- The Washington Times - Monday, May 3, 2010

Florida Gov. Charlie Crist on Sunday said that “primary fear” stirred up from the conservative wing of the Republican Party led him to withdraw from the party’s Senate primary last week and run as an independent.

The career Republican said it had become apparent in recent weeks that conservatives had rejected his moderate views and would deny the broader Florida electorate the opportunity to consider his candidacy for the U.S. Senate unless he broke from the party.

“I would emphasize that those are primary Republican voters. It’s very different from the November Republican,” he said on NBC’s “Meet the Press.”

“What’s happening in our country is, unfortunately, there’s a lot of primary fear,” the governor added. “I see people in Washington in the House or the Senate, and they are so concerned about being faced or challenged in the primary that they can’t speak their true sense, their free will. They feel kind of shackled, if you will, by what the primary voters might do.”

Once a darling of the Republican Party, Mr. Crist is fighting for his political life despite being considered a shoo-in a year ago to win his party’s primary and the probable winner in November’s general election. But his support among Republicans began to erode the moment conservative former House Speaker Marco Rubio entered the primary race.

Mr. Crist in recent months has fallen significantly behind Mr. Rubio in polls for the open Senate seat. Recent surveys suggest Mr. Rubio still would defeat the governor and Democratic Rep. Kendrick B. Meek in a three-way race, though the margin is much tighter.
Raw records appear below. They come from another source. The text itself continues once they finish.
-- ==== Sys2Proof/Machine/EngOps.lean ====
section
/-! DEFINITION. The engines' shared operations: the address map, instance contexts, descriptors, faults, tiles and queues
(R260 to R286). -/

namespace Sys2Proof

/-- The engine's number among all engines. -/
def EngId.num : EngId → Nat
  | .mxe i => i | .vxe i => 512 + i | .cve i => 640 + i | .tke i => 704 + i | .sme i => 720 + i | .gte i => 736 + i
  | .xfe i => 752 + i | .ate i => 760 + i

/-- The queue an engine serves. -/
def EngId.queue : EngId → Nat
  | .mxe i => i / 8 | .vxe i => 64 + i / 2 | .cve i => 128 + i | .tke i => 192 + i / 2 | .sme i => 200 + i / 2
  | .gte i => 208 + i / 2 | .xfe i => 216 + i | .ate i => 224 + i

/-- The compute block an engine lies in, for those that lie in one (R16). -/
def EngId.block? : EngId → Option Nat
  | .mxe i => some (i / 8) | .vxe i => some (i / 2) | .cve i => some i | _ => none

/-- The region an engine lies in. -/
def EngId.region : EngId → Nat
  | .mxe i => i / 64 | .vxe i => i / 16 | .cve i => i / 8 | .tke i => i / 2 | .sme i => i / 2 | .gte i => i / 2 | .xfe i => i | .ate i => i

end Sys2Proof

namespace Sys2Proof.Machine

/-! The address map (R262 to R265). -/

/-- First address of HBM stack j. -/
def hbmBase (j : Nat) : Nat := 0x8000000000 + 0x2000000000 * j

/-- PROM_CFG.SIZE as used, in GiB (R336). -/
def State.promGiB (s : State) : Nat := min 192 (s.rd .promCfg_size 0) / 4 * 4

/-- VOQ_SPILL_CFG.SIZE as used, in GiB. -/
def State.spillGiB (s : State) : Nat := min 96 (s.rd .voqSpillCfg_size 0)

/-- GEN_TOP of stack j: the first address above its general part (R264). -/
def State.genTop (s : State) (j : Nat) : Nat :=
  hbmBase j + 72 * 2 ^ 30 - s.spillGiB * 2 ^ 30 / 4 - s.promGiB * 2 ^ 30 / 4

/-- The region whose Scratch holds an address. -/
def scratchRegion? (a : Nat) : Option Nat := if a < 0x40000000 then some (a / 0x8000000) else none

/-- The stack that an address lies in. -/
def stackOf? (a : Nat) : Option Nat := if 0x8000000000 ≤ a then some ((a - 0x8000000000) / 0x2000000000) else none

/-- A range of n bytes is mapped and outside the carve-outs (R262, R264). -/
def State.mapped (s : State) (a n : Nat) : Bool :=
  match stackOf? a with
  | some j => decide (j < 4) && decide (a + n ≤ s.genTop j)
  | none => decide (a + n ≤ 0x40000000)

/-- Regions and stacks that a range touches. -/
def rangeRegions (a n : Nat) : List Nat :=
  if a < 0x40000000 then (List.range 8).filter (fun k => decide (0x8000000 * k < a + n) && decide (a < 0x8000000 * (k + 1))) else []

/-- Why bytes may not be accessed: FAULT ADDR, REGION_FAIL or HBM_FAIL (R262, R286); 0 when they may. -/
def State.accessFault (s : State) (a n : Nat) : Nat :=
  if !s.mapped a n then 3
  else if (rangeRegions a n).any s.regionDead then 8
  else match stackOf? a with | some j => if s.stackDead j then 9 else 0 | none => 0

/-- The same of a range that a descriptor names, which must begin at a multiple of 64 (R265). -/
def State.rangeFault (s : State) (a n : Nat) : Nat := if a % 64 ≠ 0 then 3 else s.accessFault a n

/-- The first fault of a list of accesses; 0 for none. -/
def State.firstFault (s : State) (rs : List (Nat × Nat)) : Nat := rs.foldl (fun f r => if f = 0 then s.accessFault r.1 r.2 else f) 0

/-- Write bytes of engine memory. -/
def State.memPut (s : State) (a : Nat) (bs : List Byte) : State := s.onEng (fun w => { w with mem := putBytes 0 w.mem a bs })

/-- Read bytes of engine memory. -/
def State.memGet (s : State) (a n : Nat) : List Byte := bytesAt 0 s.eng.mem a n

/-- An access ends a stack's self-refresh (R417). -/
def State.stackUsed (s : State) (j : Nat) : State :=
  { s with pwr := { s.pwr with refresh := s.pwr.refresh.filter (· != j), used := sset 0 s.pwr.used j s.tb.mono } }
/-- An access to an engine address ends the self-refresh of the stack it lies in. -/
def State.hbmAccess (s : State) (a : Nat) : State := match stackOf? a with | some j => s.stackUsed j | none => s

/-! Instances (R266). -/

/-- A context that has never started. -/
def Inst.init : Inst :=
  { state := 0, region := 0, next := 0, mode := 0, flags := 0, ctr := List.replicate 16 0, fault := 0, fdesc := 0, ended := false,
    jobs := [], starts := 0, t0 := 0, grp := none }

/-- The context of an instance. -/
def State.inst (s : State) (i : Nat) : Inst := (kget s.eng.inst i).getD Inst.init
/-- Change a context. -/
def State.setInst (s : State) (i : Nat) (g : Inst → Inst) : State := s.onEng (fun w => { w with inst := kput w.inst i (g (s.inst i)) })
/-- RUNNING. -/
def State.running (s : State) (i : Nat) : Bool := (s.inst i).state == 1

/-- First of the instances reserved for the lease owner (R267). -/
def State.hostFirst (s : State) : Nat := 4096 - s.rd .engHostCfg_hostInst 0

/-- Set flags of an instance: once set, a flag stays (R243). -/
def State.setFlags (s : State) (i fl : Nat) : State := s.when (fl != 0) (fun s => s.setInst i (fun c => { c with flags := c.flags ||| fl }))

/-- Add 1 to a counter of an instance, modulo 2^16 (R276). -/
def State.signal (s : State) (i c : Nat) : State :=
  if s.running i then s.setInst i (fun x => { x with ctr := x.ctr.set c ((nthD x.ctr c 0 + 1) % 2 ^ 16) }) else s

/-- The group of requests an instance serves. -/
def State.instGrp (s : State) (i : Nat) : Option SvcGrp := (s.inst i).grp.bind s.grp?

/-- The entry a service instance runs under. -/
def State.instEntry (s : State) (i : Nat) : Option Nat := (s.instGrp i).map (fun g => g.entry)

/-! Engines and queues. A queue number: MXE queues of blocks 0 to 63, VXE queues 64 to 127, CVE 128 to 191, then TKE, SME, GTE,
XFE and ATE of each region. -/

/-- The kind of a descriptor, 0 to 7, as a queue class. -/
def queueOf (kind home tile stream : Nat) : Nat :=
  match kind with
  | 0 => 8 * home + tile % 8
  | 1 => 64 + 8 * home + tile % 8
  | 2 => 128 + stream / 4
  | k => 192 + 8 * (k - 3) + home

/-- Engine number n lies in region k. -/
def engInRegion (n k : Nat) : Bool :=
  (decide (n < 512) && n / 64 == k) || (decide (512 ≤ n) && decide (n < 640) && (n - 512) / 16 == k) ||
  (decide (640 ≤ n) && decide (n < 704) && (n - 640) / 8 == k) || (decide (704 ≤ n) && decide (n < 752) && (n - 704) % 16 / 2 == k) ||
  n == 752 + k || n == 760 + k

/-- Replace a tile queue. -/
def State.setTq (s : State) (q : Nat) (l : List Tile) : State :=
  s.onEng (fun w => { w with q := if l.isEmpty then kdel w.q q else kput w.q q l })

/-- The compute block of a queue, for those of a block. -/
def queueBlock? (q : Nat) : Option Nat := if q < 64 then some q else if q < 128 then some (q - 64) else if q < 192 then some (q - 128) else none
/-- The region of a queue. -/
def queueRegion (q : Nat) : Nat := match queueBlock? q with | some c => c / 8 | none => q % 8

/-- A block of its home region that is in service, from the rotation's choice upward. -/
def State.liveBlock (s : State) (home t : Nat) : Nat :=
  (((List.range 8).map (fun j => (t + j) % 8)).find? (fun b => !s.computeDead (8 * home + b))).getD (t % 8)

/-- The region starts to wake when it is in C3 or C4 (R414). -/
def State.wakeRegion (s : State) (k : Nat) : State :=
  if s.rd .pwrRegionStatus_state k ≠ 0 ∧ !s.pwr.waking.contains k then { s with pwr := { s.pwr with waking := s.pwr.waking ++ [k] } } else s

/-! Descriptors (R268). -/

/-- The eight words of a descriptor. -/
def descWords (m : SMap) (a : Nat) : List Nat := (List.range 8).map (fun i => memLe m (a + 8 * i) 8)

/-- A word of a descriptor. -/
def dw (w : List Nat) (i : Nat) : Nat := nthD w i 0
def dRepl (w : List Nat) : Nat := bits (dw w 0) 56 8
def dStream (w : List Nat) : Nat := bits (dw w 0) 48 8
def dSigEn (w : List Nat) : Bool := bitAt (dw w 0) 44
def dSigCtr (w : List Nat) : Nat := bits (dw w 0) 40 4
def dWaitVal (w : List Nat) : Nat := bits (dw w 0) 24 16
def dWaitEn (w : List Nat) : Bool := bitAt (dw w 0) 20
def dWaitCtr (w : List Nat) : Nat := bits (dw w 0) 16 4
def dHomeOnly (w : List Nat) : Bool := bitAt (dw w 0) 15
def dStepEnd (w : List Nat) : Bool := bitAt (dw w 0) 14
def dAcc (w : List Nat) : Bool := bitAt (dw w 0) 13
def dEnd (w : List Nat) : Bool := bitAt (dw w 0) 12
def dKind (w : List Nat) : Nat := bits (dw w 0) 8 4
def dOp (w : List Nat) : Nat := bits (dw w 0) 0 8
def dLda (w : List Nat) : Nat := bits (dw w 1) 40 24
def dA (w : List Nat) : Nat := bits (dw w 1) 0 40
def dLdb (w : List Nat) : Nat := bits (dw w 2) 40 24
def dB (w : List Nat) : Nat := bits (dw w 2) 0 40
def dLdc (w : List Nat) : Nat := bits (dw w 3) 40 24
def dC (w : List Nat) : Nat := bits (dw w 3) 0 40
def dFmtC (w : List Nat) : Nat := bits (dw w 4) 52 6
def dFmtB (w : List Nat) : Nat := bits (dw w 4) 46 6
def dFmtA (w : List Nat) : Nat := bits (dw w 4) 40 6
def dScaleA (w : List Nat) : Nat := bits (dw w 4) 0 40
def dArg2 (w : List Nat) : Nat := bits (dw w 5) 40 24
def dScaleB (w : List Nat) : Nat := bits (dw w 5) 0 40
def dArg (w : List Nat) : Nat := bits (dw w 6) 48 16
def dK (w : List Nat) : Nat := bits (dw w 6) 32 16
def dN (w : List Nat) : Nat := bits (dw w 6) 16 16
def dM (w : List Nat) : Nat := bits (dw w 6) 0 16
def dNext (w : List Nat) : Nat := bits (dw w 7) 0 40 / 64 * 64
/-- L, the row length of a long row (Table 10.5). -/
def dL (w : List Nat) : Nat := dN w + 65536 * dK w
/-! The XFE's use of words 2, 4 and 6 (Table 10.8). -/
def xRaddr (w : List Nat) : Nat := dw w 2
def xKey (w : List Nat) : Nat := bits (dw w 4) 48 16
def xCtx (w : List Nat) : Nat := bits (dw w 4) 16 32
def xStatus (w : List Nat) : Nat := bits (dw w 6) 56 3
def xTc (w : List Nat) : Nat := bits (dw w 6) 52 3
def xDgid (w : List Nat) : Nat := bits (dw w 6) 32 18
def xLen (w : List Nat) : Nat := bits (dw w 6) 0 32

/-- A WAIT is met (R276). -/
def waitMet (c : Inst) (w : List Nat) : Bool := !dWaitEn w || decide ((nthD c.ctr (dWaitCtr w) 0 + 2 ^ 16 - dWaitVal w) % 2 ^ 16 < 2 ^ 15)

/-! Formats (R229, Table 10.5). -/

/-- A vector format: FP32, BF16, FP16, or unscaled FP8. -/
def vecFmt (c : Nat) : Bool := c ∈ [0x00, 0x01, 0x02, 0x04, 0x05]
/-- An output vector format. -/
def outFmt (c : Nat) : Bool := c ∈ [0x00, 0x01, 0x02]
/-- A format code with ESC 0. -/
def plainFmt (c : Nat) : Bool := match Fmt.ofCode c with | some f => !f.esc | none => false
/-- The output format of a conversion. -/
def cvtFmt (c : Nat) : Bool := match Fmt.ofCode c with | some f => !f.esc && f.el.output | none => false
/-- A format code taken apart, FP32 where it is invalid. -/
def fmtOf (c : Nat) : Fmt := (Fmt.ofCode c).getD ⟨.fp32, false, false⟩
/-- The pair of a MATMUL is accepted (R236). -/
def matPair (a b : Nat) : Bool :=
  match Fmt.ofCode a, Fmt.ofCode b with
  | some x, some y => pairOk x.el y.el
  | _, _ => false

/-- The opcodes of Table 10.5. -/
def opKnown (op : Nat) : Bool :=
  op ∈ [0x01, 0x10, 0x11, 0x12, 0x13, 0x20, 0x30, 0x31, 0x40, 0x41, 0x50, 0x60, 0x61, 0x62, 0x63, 0x70, 0xF0, 0xF1, 0xF2, 0xF3]

/-- A reserved ARG code or a shape out of the opcode's range (R269, R430). -/
def argBad (w : List Nat) : Bool :=
  let longRow := decide (dL w = 0) || decide (1048576 < dL w)
  match dOp w with
  | 0x10 => decide (4 < dArg w % 16)
  | 0x11 => decide (8 < dArg w % 16)
  | 0x12 => decide (1 < dArg w % 16)
  | 0x13 => decide (1 < dArg w % 16)
  | 0x30 => longRow || decide (dArg w = 0) || decide (1024 < dArg w) || decide (dL w < dArg w)
  | 0x31 => decide (dL w = 0) || decide (65536 < dL w)
  | 0x40 => longRow
  | 0x41 => longRow
  | 0x61 => decide (xLen w % 4 ≠ 0)
  | 0x62 => decide (4096 < xLen w)
  | 0x63 => decide (1048576 < xLen w)
  | 0x70 => decide (4 < dArg w % 16)
  | 0xF3 => decide (31 < dArg w) || decide (dM w = 0) || decide (56 < dM w)
  | _ => false

/-- A format code that R229, R236 or Table 10.5 forbids. -/
def fmtBad (w : List Nat) : Bool :=
  match dOp w with
  | 0x01 => !(matPair (dFmtA w) (dFmtB w) && outFmt (dFmtC w))
  | 0x10 => !(vecFmt (dFmtA w) && vecFmt (dFmtB w) && vecFmt (dFmtC w))
  | 0x11 => !(vecFmt (dFmtA w) && vecFmt (dFmtC w))
  | 0x12 => !(vecFmt (dFmtA w) && vecFmt (dFmtB w) && vecFmt (dFmtC w))
  | 0x13 => !(vecFmt (dFmtA w) && vecFmt (dFmtC w))
  | 0x20 => !(plainFmt (dFmtA w) && cvtFmt (dFmtC w))
  | 0x30 => !(vecFmt (dFmtA w) && vecFmt (dFmtC w))
  | 0x31 => !(vecFmt (dFmtA w) && vecFmt (dFmtC w))
  | 0x40 => !(vecFmt (dFmtA w) && vecFmt (dFmtC w))
  | 0x41 => !vecFmt (dFmtA w)
  | 0x50 => !(plainFmt (dFmtA w) && dFmtA w == dFmtC w)
  | _ => false

/-- The shape makes the descriptor do nothing (R269). -/
def shapeZero (w : List Nat) : Bool :=
  match dOp w with
  | 0x01 => dM w == 0 || dN w == 0 || dK w == 0
  | 0x10 => dM w == 0 || dN w == 0
  | 0x11 => dM w == 0 || dN w == 0
  | 0x12 => dM w == 0 || dN w == 0
  | 0x13 => dM w == 0 || dN w == 0
  | 0x20 => dM w == 0 || dN w == 0
  | 0x30 => dM w == 0
  | 0x31 => dM w == 0
  | 0x40 => dM w == 0
  | 0x41 => dM w == 0
  | 0x50 => dM w == 0 || dN w == 0 || dK w == 0
  | 0x70 => dM w == 0
  | _ => false

/-! Operands as matrices (Table 10.5). -/

/-- Columns of A. -/
def aCols (w : List Nat) : Nat :=
  match dOp w with
  | 0x01 => dK w
  | 0x30 => dL w | 0x31 => dL w | 0x40 => dL w | 0x41 => dL w
  | _ => dN w
/-- Operand A. -/
def opA (w : List Nat) : Opnd := ⟨fmtOf (dFmtA w), dA w, dLda w, dScaleA w, if dOp w = 0x50 then dK w else dM w, aCols w, dA w⟩
/-- Operand B of MATMUL, BINARY and NORM. -/
def opB (w : List Nat) : Opnd :=
  ⟨fmtOf (dFmtB w), dB w, dLdb w, dScaleB w, if dOp w = 0x01 then dN w else if dOp w = 0x10 ∧ bitAt (dArg w) 8 = false then dM w else 1,
    if dOp w = 0x01 then dK w else dN w, dB w⟩
/-- The address in the Scratch of region r at the same region offset (REPL, Table 10.4). -/
def replicaAt (r a : Nat) : Nat := if (scratchRegion? a).isSome then 0x8000000 * r + a % 0x8000000 else a

/-- Operand B of a MATMUL as an engine of region r reads it: from the replica there, when the tile was taken by cut-in and REPL names
the region (R283). -/
def opBAt (w : List Nat) (cut : Bool) (r : Nat) : Opnd :=
  let b := opB w
  if cut && bitAt (dRepl w) r then { b with addr := replicaAt r b.addr, scale := replicaAt r b.scale } else b

/-- Columns of C. -/
def cCols (w : List Nat) : Nat :=
  match dOp w with
  | 0x13 => 1
  | 0x30 => dArg w
  | 0x31 => dL w | 0x40 => dL w
  | _ => dN w
/-- Result C. For CONVERT and GATHER its scales lie at SCALE_B. -/
def opC (w : List Nat) : Opnd := ⟨fmtOf (dFmtC w), dC w, dLdc w, dScaleB w, dM w, cCols w, dC w⟩
/-- A matrix of 32-bit indices of r rows of n at operand B. -/
def idxRow (w : List Nat) (n r : Nat) : Nat := dB w + r * (if dLdb w = 0 then 4 * n else 64 * dLdb w)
Mr. Rubio, 38, said Sunday that Mr. Crist’s decision to shun his party showed that he is more concerned about political self-preservation than the people of Florida.

“You’re never going to be able to hold him accountable to anything, because his opinions are going to change based upon what polling tells him and what his political convenience tells him,” Mr. Rubio said on “Fox News Sunday.”

With Mr. Rubio all but assured of winning his party’s Aug. 24 primary, he said he now is looking forward to the opportunity to “talk to a broader audience of Floridians about our mainstream positions.” When “Fox News Sunday” moderator Chris Wallace asked how a self-avowed conservative could consider his positions “mainstream,” he responded that “conservative thought is the mainstream position in America.”

But Mr. Rubio is embedded so deeply in this party’s conservative base that he faces a tough challenge attracting independents and Democrats, a skill that propelled Mr. Crist throughout a successful political career.

Statewide races in Florida - which have straddled the red-blue partisan line for years - are also historically difficult to handicap.

“The support for Rubio that has been most vocal and vociferous has been from the organized party people; the county chairs, that kind of stuff,” said Robert Crew, a political science professor at Florida State University. “Nobody, including the Republican Party, knows what the Florida electorate is going to do on this.

“The Florida electorate is not necessarily a Republican electorate; it’s not necessarily a right-wing electorate.”

Florida state Sen. John Thrasher, also chairman of the Florida Republican Party, ordered the removal of Mr. Crist’s official portrait from the party’s Tallahassee headquarters almost immediately after the governor announced Thursday he was withdrawing from the party’s primary.

In a high-profile show of defiance, Mr. Thrasher ordered the painting sold on eBay. A party spokeswoman said Sunday said the online auction will begin Monday.

Mr. Crist has embraced his newfound independence, and has sidestepped the question of whether he would caucus with Republicans if he won the election.

“I will caucus with the people of Florida,” he said on “Meet the Press.”

When pressed by moderator David Gregory that such a position would be almost politically impossible, Mr. Crist still declined to pick a side.

Floridians “don’t want you to say, ‘Look, you have to either go with Democrats or Republicans,’ ” he said. “You have to go with your gut and with your heart.”